theorem cauchyBranch_keeps_counters : Keeps (fun r => RowCountersLegal r.st) cauchyBranch := by
  refine keeps_bind (keeps_modifyState fun _ h => h) fun _ => keeps_withState fun r _ =>
    keeps_bind (confined_setArea _).keeps_counters fun _ => keeps_withScratch (fun _ => rfl) _ _ <|
    keeps_bind (confined_memZero lane_ignores_mem _ _).keeps_counters fun _ => keeps_ite (fun _ => ?_) (fun _ => ?_)
  · exact keeps_bind (confined_parityData lane_ignores_mem _ _ _ _).keeps_counters fun _ =>
      keeps_bind (keeps_modifyState fun _ h => h) fun _ => keeps_modifyState fun _ h => h
  · exact keeps_bind (confined_cauchyData lane_ignores_mem r.st _ _ _ _ _).keeps_counters fun _ =>
      keeps_bind (keeps_modifyState fun _ h => h.advanceCauchyRow _) fun _ => keeps_modifyState fun _ h => h

theorem siameseRow_keeps_counters (t : Tables) : Keeps (fun r => RowCountersLegal r.st) (siameseRow t) :=
  keeps_withState fun _ _ => keeps_bind (keeps_modifyState fun _ h => h) fun _ =>
    keeps_bind (confined_refreshSums _).keeps_counters fun _ =>
    keeps_bind (keeps_modifyState fun _ h => h.advanceRow _) fun _ => keeps_withState fun _ _ =>
    keeps_bind (confined_setArea _).keeps_counters fun _ => keeps_withScratch (fun _ => rfl) _ _ <|
    keeps_bind (confined_memZero lane_ignores_mem _ _).keeps_counters fun _ =>
      (confined_siameseData t _ _ _ _ _ _).keeps_counters

theorem siameseBranch_keeps_counters (t : Tables) : Keeps (fun r => RowCountersLegal r.st) (siameseBranch t) :=
  keeps_withState fun _ _ => keeps_bind (siameseRow_keeps_counters t) fun _ =>
    keeps_bind (confined_forSums confined_leaveSum).keeps_counters fun _ =>
    keeps_bind (confined_leaveOpen lane_ignores_mem _ _).keeps_counters fun _ => keeps_modifyState fun _ h => h

theorem rowEncodeBody_keeps_counters (t : Tables) : Keeps (fun r => RowCountersLegal r.st) (rowEncodeBody t) :=
  keeps_withState fun _ _ => keeps_bind (keeps_rejectIf _ _) fun _ => keeps_ite (fun _ => keeps_stop _) fun _ =>
    keeps_ite (fun _ => singleRow_keeps_counters) fun _ => keeps_bind (keeps_rejectIf _ _) fun _ => keeps_ite
      (fun _ => keeps_bind (keeps_rejectIf _ _) fun _ => keeps_bind (keeps_rejectIf _ _) fun _ =>
        cauchyBranch_keeps_counters)
      (fun _ => keeps_bind (keeps_rejectIf _ _) fun _ => keeps_bind (keeps_rejectIf _ _) fun _ =>
        keeps_bind (keeps_rejectIf _ _) fun _ => siameseBranch_keeps_counters t)

/-! ## Every step -/

/-- What RegistersLegal is about, with legal parameters. -/
theorem registersLegal_iff {s : State} (h : s.params.Legal) : RegistersLegal s ↔
    ColumnAligned s ∧ (s.descBase.toNat % 16 = 0 ∧ s.sumBase.toNat % 16 = 0 ∧ s.sumStride.toNat % 16 = 0 ∧
      s.recBase.toNat % 16 = 0) ∧ RowCountersLegal s := by
  unfold RegistersLegal ColumnAligned RowCountersLegal
  tauto

variable {i : Instr} {s t : State}

theorem exec_keeps_aligned (h : exec i s = .next t) (hs : ColumnAligned s) : ColumnAligned t := by
  by_cases hi : i = .winShift
  · subst hi
    rw [exec_eq] at h
    cases h
    exact conclude_keeps (fun _ => rfl) (fun _ => rfl) (winShiftBody_keeps_aligned _) hs
  · obtain ⟨hcolumn, -⟩ := Prod.ext_iff.1 (exec_windowSide hi h)
    rw [ColumnAligned, show t.winColumnStart = s.winColumnStart from hcolumn]
    exact hs

theorem exec_keeps_counters (h : exec i s = .next t) (hs : RowCountersLegal s) : RowCountersLegal t := by
  by_cases hi : i = .rowEncode
  · subst hi
    rw [exec_eq] at h
    cases h
    exact conclude_keeps (fun _ => rfl) (fun _ => rfl) (rowEncodeBody_keeps_counters _) hs
  · have hrow := exec_rowSide hi h
    simp only [rowSide, Prod.mk.injEq] at hrow
    obtain ⟨hnext, hcauchy, -⟩ := hrow
    rw [RowCountersLegal, exec_params h, hnext, hcauchy]
    exact hs

theorem exec_keeps_registersLegal (h : exec i s = .next t) (hlegal : s.params.Legal) (hs : RegistersLegal s) :
    RegistersLegal t := by
  have hconfig := exec_configSide h
  simp only [configSide, Prod.mk.injEq] at hconfig
  obtain ⟨-, hdesc, hsum, hstride, hrec, -⟩ := hconfig
  obtain ⟨hcolumn, hbases, hcounters⟩ := (registersLegal_iff hlegal).1 hs
  rw [registersLegal_iff (by rwa [exec_params h]), hdesc, hsum, hstride, hrec]
  exact ⟨exec_keeps_aligned h hcolumn, hbases, exec_keeps_counters h hcounters⟩

/-- A mask whose low `k` bits are 0 leaves a multiple of `2 ^ k`. -/
theorem toNat_and_mod_eq_zero {w k : Nat} (x m : BitVec w) (h : m.toNat % 2 ^ k = 0) : (x &&& m).toNat % 2 ^ k = 0 := by
  rw [BitVec.toNat_and, Nat.and_mod_two_pow, h, Nat.and_zero]

/-- A base register takes a multiple of 16 (spec R44, R45, R47). -/
theorem alignedBase_mod (v : Word) : (alignedBase v).toNat % 16 = 0 := toNat_and_mod_eq_zero (k := 4) v _ rfl

/-- Reset puts every register at 0, which is legal for every legal build (spec R68). -/
theorem resetBlock_registersLegal {u : State} (h : u.params.Legal) : RegistersLegal u.resetBlock :=
  ⟨rfl, rfl, rfl, rfl, rfl, rowPeriod_pos h, maxCauchyRows_pos h⟩

/-- A store to a register leaves a value that its rule allows (spec R40 to R52). -/
theorem configStore_keeps_registersLegal {s' : State} {offset : Nat} {v : Word}
    (h : configStore s offset v = some s') (hlegal : s.params.Legal) (hs : RegistersLegal s) : RegistersLegal s' := by
  have ⟨hcolumn, hdesc, hsum, hstride, hrec, hrow, hcauchy⟩ := hs
  rcases configStore_cases h with ⟨-, rfl⟩ | ⟨-, rfl⟩ | ⟨-, rfl⟩ | ⟨-, rfl⟩ | ⟨-, rfl⟩ | ⟨-, rfl⟩ | ⟨-, rfl⟩ | ⟨-, rfl⟩ |
    ⟨-, rfl⟩ | ⟨-, rfl⟩ | ⟨-, rfl⟩ | ⟨-, rfl⟩ | ⟨-, rfl⟩ | ⟨-, rfl⟩ | ⟨-, rfl⟩ | ⟨-, rfl⟩
  · exact hs
  · exact hs
  · exact hs
  · exact hs
  · exact ⟨toNat_and_mod_eq_zero (k := 3) _ _ rfl, hdesc, hsum, hstride, hrec, hrow, hcauchy⟩
  · exact hs
  · exact hs
  · exact hs
  · exact ⟨hcolumn, alignedBase_mod v, hsum, hstride, hrec, hrow, hcauchy⟩
  · exact ⟨hcolumn, hdesc, alignedBase_mod v, hstride, hrec, hrow, hcauchy⟩
  · exact ⟨hcolumn, hdesc, hsum, toNat_and_mod_eq_zero (k := 4) _ _ rfl, hrec, hrow, hcauchy⟩
  · exact ⟨hcolumn, hdesc, hsum, hstride, alignedBase_mod v, hrow, hcauchy⟩
  · exact hs
  · exact ⟨hcolumn, hdesc, hsum, hstride, hrec, ofNat_mod_lt _ (rowPeriod_pos hlegal), hcauchy⟩
  · exact ⟨hcolumn, hdesc, hsum, hstride, hrec, hrow, ofNat_mod_lt _ (maxCauchyRows_pos hlegal)⟩
  · exact hs

/-- Settles O22: every command and every store keeps the registers legal, and reset makes them so. -/
theorem stepKeepsRegistersLegal : Obligations.StepKeepsRegistersLegal := by
  intro s t hlegal hs h
  have ⟨hparams, _, hregisters⟩ : t.params = s.params ∧ s.params.Legal ∧ RegistersLegal t := by
    refine step_keeps (Q := fun u => u.params = s.params ∧ s.params.Legal ∧ RegistersLegal u) (fun _ => rfl) ?_ ?_ ?_ ?_ h
      ⟨rfl, hlegal, hs⟩
    · rintro i u u' hi ⟨hp, -, hu⟩
      exact ⟨(exec_params hi).trans hp, hlegal, exec_keeps_registersLegal hi (by rwa [hp]) hu⟩
    · rintro u u' hu ⟨hp, -, -⟩
      exact ⟨hu.trans hp, hlegal, resetBlock_registersLegal (by rwa [hu, hp])⟩
    · rintro u u' offset v hc ⟨hp, -, hu⟩
      have hp' : u'.params = u.params := configStore_leaves (fun _ => rfl) hc
      exact ⟨hp'.trans hp, hlegal, configStore_keeps_registersLegal hc (by rwa [hp]) hu⟩
    · rintro u addr hu
      unfold reclaimRegion
      split <;> exact hu
  exact ⟨hparams, hregisters⟩

end Sys2Proof.Machine
end

section
/-! SUPPORT. Every step keeps the slab allocator's invariant, and every live window in the host's books (spec R63, R353, R354,
R601). -/

namespace Sys2Proof.Machine

/-! ## Counting the units of a window -/

section Counting

variable {w : Nat} {b : BitVec w} {a n N : Nat}

/-- Counting below, inside and above a run. -/
theorem popcountRange_split (b : BitVec w) (h : a + n ≤ N) :
    popcountRange b 0 N = countSet b a 0 + countSet b n a + countSet b (N - (a + n)) (a + n) := by
  conv_lhs => rw [popcountRange, Nat.sub_zero, show N = a + n + (N - (a + n)) by omega]
  rw [countSet_add, countSet_add, Nat.zero_add, Nat.zero_add]
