-- ==== Sys2Proof/Machine/Flags.lean ====
section
/-! DEFINITION. The two flags `d_err` and `d_pad` (R28), the decoder's mode they name (R26), and which register values the spec gives behaviour for (R22, R25, U6). -/

namespace Sys2Proof.Machine

/-- The decoder's modes (R26). -/
inductive DecMode where
  | normal
  | padRun
  | error
  deriving DecidableEq, Repr

/-- The mode is a reading of (`d_err`, `d_pad`) (R26). -/
def DecRegs.mode (r : DecRegs) : DecMode :=
  if r.dErr then .error else if r.dPad then .padRun else .normal

/-- `d_err <- 1`, the register effect of a raise (R172). -/
def DecRegs.setErr (r : DecRegs) : DecRegs := { r with dErr := true }

/-- The registers after an `'='` in mode NORMAL or PADRUN (R126): the first one of a run is remembered. -/
def DecRegs.afterPad (posw : Nat) (r : DecRegs) : DecRegs :=
  { r with
    dPad := true
    dPadpos := if r.dPad then r.dPadpos else r.dPos
    dPos := nextPos posw r.dPos }

/-- ENC's residue fits its count: outside, the spec gives no behaviour (R22, U6; log 6). -/
def EncRegs.legal (r : EncRegs) : Bool := decide (r.eAcc.toNat < 2 ^ r.eN.val)

/-- DEC's residue fits its count and the positions fit `POSW` bits (R24, R25, U6; log 6).
The other relations U6 names are not demanded: rules give the effect there (R23, R125, R200; log 7). -/
def DecRegs.legal (posw : Nat) (r : DecRegs) : Bool :=
  decide (r.dAcc.toNat < 2 ^ r.dN.val) && decide (r.dPos < 2 ^ posw) && decide (r.dPadpos < 2 ^ posw)

end Sys2Proof.Machine
end

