/-- R154: decoding does not see case. The source states it for valid strings; that it holds of failing strings too, with the reported
character and position, the spec derives from R77 and R78. -/
def Obligations.DecodeIgnoresCase : Prop :=
  ∀ cs : List Code, Codec.decode cs = Codec.decode (cs.map caseNorm)

/-- R162 and R121: the length of a decoding, and that trailing `'='` of any number are stripped. -/
def Obligations.DecodeLengthAndLeniency : Prop :=
  (∀ (cs : List Code) (d : List Byte), Codec.decode cs = .bytes d → d.length = 5 * (Codec.strip cs).length / 8) ∧
  (∀ (cs : List Code) (k : Nat), Codec.decode (cs ++ List.replicate k 0x3D) = Codec.decode cs) ∧
  (∀ k : Nat, Codec.decode (List.replicate k 0x3D) = .bytes [])

/-- R122, which the spec derives: after symbols only, a run of `'='` followed by anything else is reported at the run's first `'='`. -/
def Obligations.MisplacedPadIsReported : Prop :=
  ∀ (xs rest : List Code) (k : Nat) (c : Code),
    (∀ x ∈ xs, ∃ v, rev x = .sym v) → 1 ≤ k → c ≠ 0x3D →
    Codec.decode (xs ++ List.replicate k 0x3D ++ c :: rest) = .invalidSymbol 0x3D xs.length

/-- R161, which the spec derives: the strings an encoding of their decoding gives back are the canonical ones. -/
def Obligations.CanonicalStringsAreTheFixedPoints : Prop :=
  ∀ cs : List Code,
    (∃ d : List Byte, Codec.decode cs = .bytes d ∧ Codec.encode d false = cs) ↔ Codec.canonical cs = true

/-- R163, which the spec derives: the prefix properties of Encode and Decode. -/
def Obligations.CodecPrefixProperties : Prop :=
  (∀ bs bs' : List Byte,
    (Codec.encode bs false).take (8 * bs.length / 5) <+: Codec.encode (bs ++ bs') false) ∧
  (∀ bs bs' : List Byte, bs.length % 5 = 0 →
    Codec.encode (bs ++ bs') false = Codec.encode bs false ++ Codec.encode bs' false) ∧
  (∀ cs cs' : List Code, (∀ x ∈ cs ++ cs', ∃ v, rev x = .sym v) →
    ∃ d d' e : List Byte, Codec.decode cs = .bytes d ∧ Codec.decode cs' = .bytes d' ∧
      Codec.decode (cs ++ cs') = .bytes e ∧ d <+: e ∧ (cs.length % 8 = 0 → e = d ++ d'))

/-- R156, R157 and R158: the source's vectors, the third as corrected by 90_conflicts.md C1 (log 16). -/
def Obligations.SourceVectors : Prop :=
  Codec.encode [0x00] true = [0x41, 0x41, 0x3D, 0x3D, 0x3D, 0x3D, 0x3D, 0x3D] ∧
  Codec.encode [0x66] true = [0x4D, 0x59, 0x3D, 0x3D, 0x3D, 0x3D, 0x3D, 0x3D] ∧
  Codec.encode [0xFF] false = [0x37, 0x34] ∧
  Codec.encode [0xFE] false = [0x37, 0x59] ∧
  Codec.decode [0x30, 0x31, 0x31, 0x38, 0x39] = .invalidSymbol 0x30 0 ∧
  Codec.encode [] false = [] ∧ Codec.encode [] true = [] ∧ Codec.decode [] = .bytes []

/-! ## The whole block -/

/-- The register invariant (R22, R23, R24, R25) is kept by every step from every state that has it. -/
def Obligations.StepKeepsTheRegisterInvariant : Prop :=
  ∀ s t : State, s.inv = true → step s = .next t → t.inv = true

/-- The register invariant holds at reset. -/
def Obligations.ResetHasTheRegisterInvariant : Prop := State.reset.inv = true

/-- R74, R108 and R170 as an invariant: with the register invariant, the output histories only ever hold tokens their ports may carry. -/
def Obligations.StepKeepsTheOutputsOk : Prop :=
  State.reset.outputsOk = true ∧
  ∀ s t : State, s.inv = true → s.outputsOk = true → step s = .next t → t.outputsOk = true

/-- R83 and R109: from a state with the register invariant a step answers a next state, or refuses the reserved token; nothing else
stops the block. -/
def Obligations.OnlyTheReservedTokenStops : Prop :=
  ∀ s : State, s.inv = true →
    (∃ t : State, step s = .next t) ∨
    (step s = .refused .reservedToken ∧
      ∃ (w : BitVec 10) (rest : List HostAction), s.input = .token (.encIn w) :: rest ∧ 0x300 ≤ w.toNat)

/-- The register values the model refuses, by name, each unit for its own registers: ENC's residue at or above 2^e_n (R22, U6), and by the
model's reading (log 6, DEDUCED) DEC's residue at or above 2^d_n or a position of 2^POSW or more, in every step of that unit, DEC.END
and the ERROR arm among them. The counter pairs and the pad position that U6 also names are not refused (log 7, DEDUCED). -/
def Obligations.IllegalRegistersAreRefused : Prop :=
  ∀ (i : Instr) (s : State),
    (onEncSide i = true → s.enc.legal = false → exec i s = .refused .illegalEncRegisters) ∧
    (onDecSide i = true → s.dec.legal s.posw = false → exec i s = .refused .illegalDecRegisters)
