-- ==== Sys2Proof/Proofs/Exceptions.lean ====
section
/-! The settled statements of 60_exceptions.md. -/

open Sys2Proof Sys2Proof.Machine

/-- Settles O28: an instruction that completes is a DEC.CHAR whose raise is its whole effect, or it neither emits an ERR nor sets
`d_err`; and a raise emits one token, so the ERR emitted is its report. -/
theorem raiseIsPreciseAndReported : Obligations.RaiseIsPreciseAndReported := by
  unfold Obligations.RaiseIsPreciseAndReported
  refine ⟨?_, ?_⟩
  · intro i s t c' p hexec hout
    obtain ⟨c, hi, herr, rfl⟩ | hnone := exec_raises_or_not hexec
    · have hreport : s.dec.report c = (c', p) := by simpa [Prod.ext_iff] using hout
      refine ⟨c, hi, herr, hreport.symm, ?_⟩
      rw [hreport]
      rfl
    · exact absurd hout (hnone.decOut c' p)
  · intro i s t hexec herr hset
    obtain ⟨c, -, -, rfl⟩ | hnone := exec_raises_or_not hexec
    · exact ⟨(s.dec.report c).1, (s.dec.report c).2, rfl⟩
    · simp [hnone.dErr hset] at herr

end

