-- ==== Sys2Proof/Proofs/ResetAndHazards.lean ====
section
/-! The settled statements of 70_reset_and_hazards.md. -/

open Sys2Proof Sys2Proof.Machine

/-- Settles O55: the tokens of each step are counted; the invariant bounds the pads, and the burst from reset is 26 characters and
EOM. -/
theorem outputTokensPerStep : Obligations.OutputTokensPerStep := by
  unfold Obligations.OutputTokensPerStep
  intro i s t hinv hexec
  refine ⟨?_, ?_, ?_, ?_, ?_, ?_⟩
  · rintro b rfl
    rw [State.eq_of_onEnc_next hexec, State.encByte_encOut_length]
    split <;> omega
  · rintro p rfl
    rw [State.eq_of_onEnc_next hexec, State.encEnd_encOut_length]
    split <;> omega
  · rintro p rfl
    have hpads := EncRegs.padding_length_le (State.enc_paired_of_inv hinv)
    rw [State.eq_of_onEnc_next hexec, State.encEndp_encOut_length]
    split <;> omega
  · rintro c rfl
    rw [exec_decChar_next hexec]
    exact s.decChar_decOut_length_le c
  · rintro p rfl
    rw [exec_decEnd_next hexec, State.closeDec_decOut, List.length_append, List.length_singleton]
  · rintro id rfl henc
    rw [exec_umxId_emits_identifierToBase32 henc] at hexec
    cases hexec
    simp [identifierToBase32_length]

/-- Settles O58: agreeing but for the positions is having one state when they are forgotten, and every instruction keeps that. -/
theorem positionsReachOnlyTheReport : Obligations.PositionsReachOnlyTheReport := by
  unfold Obligations.PositionsReachOnlyTheReport
  intro i s s' t henc hle hinput hencOut hdec hdecOut hlegal hexec
  have hs := (State.forgetPositions_eq_iff s' s).2 ⟨henc, hle, hinput, hencOut, hdec, hdecOut⟩
  obtain ⟨t', hexec', ht⟩ := exec_forgetPositions hs hlegal hexec
  exact ⟨t', hexec', (State.forgetPositions_eq_iff t' t).1 ht⟩

/-- Settles O12: the action is dropped with its coincident tokens, and the registers take their reset values. -/
theorem resetEventClearsTheRegisters : Obligations.ResetEventClearsTheRegisters := by
  unfold Obligations.ResetEventClearsTheRegisters
  intro s coincident rest hin
  have hdrop : s.dropAction = { s with input := rest } := by simp [State.dropAction, hin]
  rw [step_of_input_reset hin, hdrop]
  rfl

end

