-- ==== Sys2Proof/Proofs/DerivedLaws.lean ====
section
/-! The settled statements about the message-level functions and the identifier's string. -/

open Sys2Proof Sys2Proof.Machine

/-- Settles O40: each variant is undone by `Decode`, so the two can only agree on one sequence, and there when no pads are needed. -/
theorem encodeIsInjective : Obligations.EncodeIsInjective := by
  unfold Obligations.EncodeIsInjective
  refine ⟨fun bs bs' p h => Codec.encode_injective p h, fun bs bs' => ⟨fun h => ?_, ?_⟩⟩
  · have hdecode := congrArg Codec.decode h
    rw [Codec.decode_encode_eq_bytes, Codec.decode_encode_eq_bytes] at hdecode
    obtain rfl := Codec.DecodeResult.bytes.inj hdecode
    have hlen := congrArg List.length h
    rw [Codec.encode_padded_length, Codec.encode_unpadded_length] at hlen
    exact ⟨rfl, by omega⟩
  · rintro ⟨rfl, h⟩
    have hpads : (8 - (8 * bs.length + 4) / 5 % 8) % 8 = 0 := by omega
    rw [Codec.encode_padded_eq, Codec.encode_unpadded_length, hpads, List.replicate_zero, List.append_nil]

/-- Settles O41: case is seen by none of the three shapes of a string, and foreign characters have none. -/
theorem decodeIgnoresCase : Obligations.DecodeIgnoresCase := by
  unfold Obligations.DecodeIgnoresCase
  exact fun cs => (Codec.decode_map_caseNorm cs).symm

/-- Settles O43: such a string is symbols and a broken run of `'='`. -/
theorem misplacedPadIsReported : Obligations.MisplacedPadIsReported := by
  unfold Obligations.MisplacedPadIsReported
  intro xs rest k c hsymbols hk hc
  obtain ⟨vs, hvs⟩ := Codec.exists_spells hsymbols
  obtain ⟨j, rfl⟩ := Nat.exists_eq_succ_of_ne_zero (Nat.ne_of_gt hk)
  rw [List.append_assoc]
  exact Codec.decode_brokenRun hvs (fun hpad => hc ((rev_eq_pad_iff c).1 hpad)) j rest

/-- Settles O44: upper-case symbols are `ALPHA` of groups, and a canonical string's groups are those that come back from the bytes
assembled of them. -/
theorem canonicalStringsAreTheFixedPoints : Obligations.CanonicalStringsAreTheFixedPoints := by
  unfold Obligations.CanonicalStringsAreTheFixedPoints
  intro cs
  constructor
  · rintro ⟨d, -, rfl⟩
    exact (Codec.canonical_map_alpha_iff _).2 (congrArg Codec.encodeGroups (Codec.assemble_encodeGroups d))
  · intro h
    obtain ⟨vs, rfl⟩ := Codec.exists_map_alpha_eq (Codec.all_symbolCode_of_canonical h)
    exact ⟨Codec.assemble vs, Codec.decode_of_spells (Codec.spells_map_alpha vs),
      congrArg (List.map alpha) ((Codec.canonical_map_alpha_iff vs).1 h)⟩

/-- Settles O45: the whole chunks of a bitstream are those of every bitstream it begins, and nothing is left over after whole blocks. -/
theorem codecPrefixProperties : Obligations.CodecPrefixProperties := by
  unfold Obligations.CodecPrefixProperties
  refine ⟨?_, ?_, ?_⟩
  · intro bs bs'
    rw [Codec.take_encode_unpadded]
    exact (Codec.chunks_prefix_encodeGroups bs bs').map alpha
  · intro bs bs' h
    exact (congrArg (List.map alpha) (Codec.encodeGroups_append h bs')).trans List.map_append
  · intro cs cs' hsymbols
    obtain ⟨vs, hvs⟩ := Codec.exists_spells fun x hx => hsymbols x (List.mem_append_left cs' hx)
    obtain ⟨ws, hws⟩ := Codec.exists_spells fun x hx => hsymbols x (List.mem_append_right cs hx)
    obtain ⟨hprefix, hblocks⟩ := Codec.assemble_append vs ws
    exact ⟨_, _, _, Codec.decode_of_spells hvs, Codec.decode_of_spells hws, Codec.decode_of_spells (hvs.append hws), hprefix,
      fun hlen => hblocks (hvs.length_eq ▸ hlen)⟩

/-- Settles O35: 16 bytes give 26 groups, the last of which ends in two zero bits of fill. -/
theorem identifierStringShape : Obligations.IdentifierStringShape := by
  unfold Obligations.IdentifierStringShape
  intro id le
  refine ⟨identifierToBase32_length id le, Codec.padCode_not_mem_encode_unpadded _, ?_⟩
  have hfill : (Codec.fillBits (reorder id le).toList).length = 2 := by simp [Codec.fillBits]
  obtain hnil | ⟨init, g, hgroups⟩ := List.eq_nil_or_concat' (Codec.encodeGroups (reorder id le).toList)
  · have hlen := Codec.encodeGroups_length (reorder id le).toList
    simp [hnil, Codec.symbolCount] at hlen
  · have hzero := Codec.last_encodeGroups_mod hgroups
    rw [hfill] at hzero
    obtain ⟨c, hc, hg⟩ := Codec.alpha_of_multiple_of_four g hzero
    refine ⟨c, hc, ?_⟩
    simp [Codec.identifierToBase32, Codec.encode, hgroups, hg]

end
---*---
To do:
Starting at the line that has "keeps_withState fun _ _ => keeps_bind (siameseRow_keeps_counters" in the records above, restate word for word every line until the one that has "keeps_withState fun _ _ => keeps_bind (keeps_rejectIf", and include that one as well.

Response to this task:
  keeps_withState fun _ _ => keeps_bind (siameseRow_keeps_counters t) fun _ =>
    keeps_bind (confined_forSums confined_leaveSum).keeps_counters fun _ =>
    keeps_bind (confined_leaveOpen lane_ignores_mem _ _).keeps_counters fun _ => keeps_modifyState fun _ h => h

theorem rowEncodeBody_keeps_counters (t : Tables) : Keeps (fun r => RowCountersLegal r.st) (rowEncodeBody t) :=
  keeps_withState fun _ _ => keeps_bind (keeps_rejectIf _ _) fun _ => keeps_ite (fun _ => keeps_stop _) fun _ =>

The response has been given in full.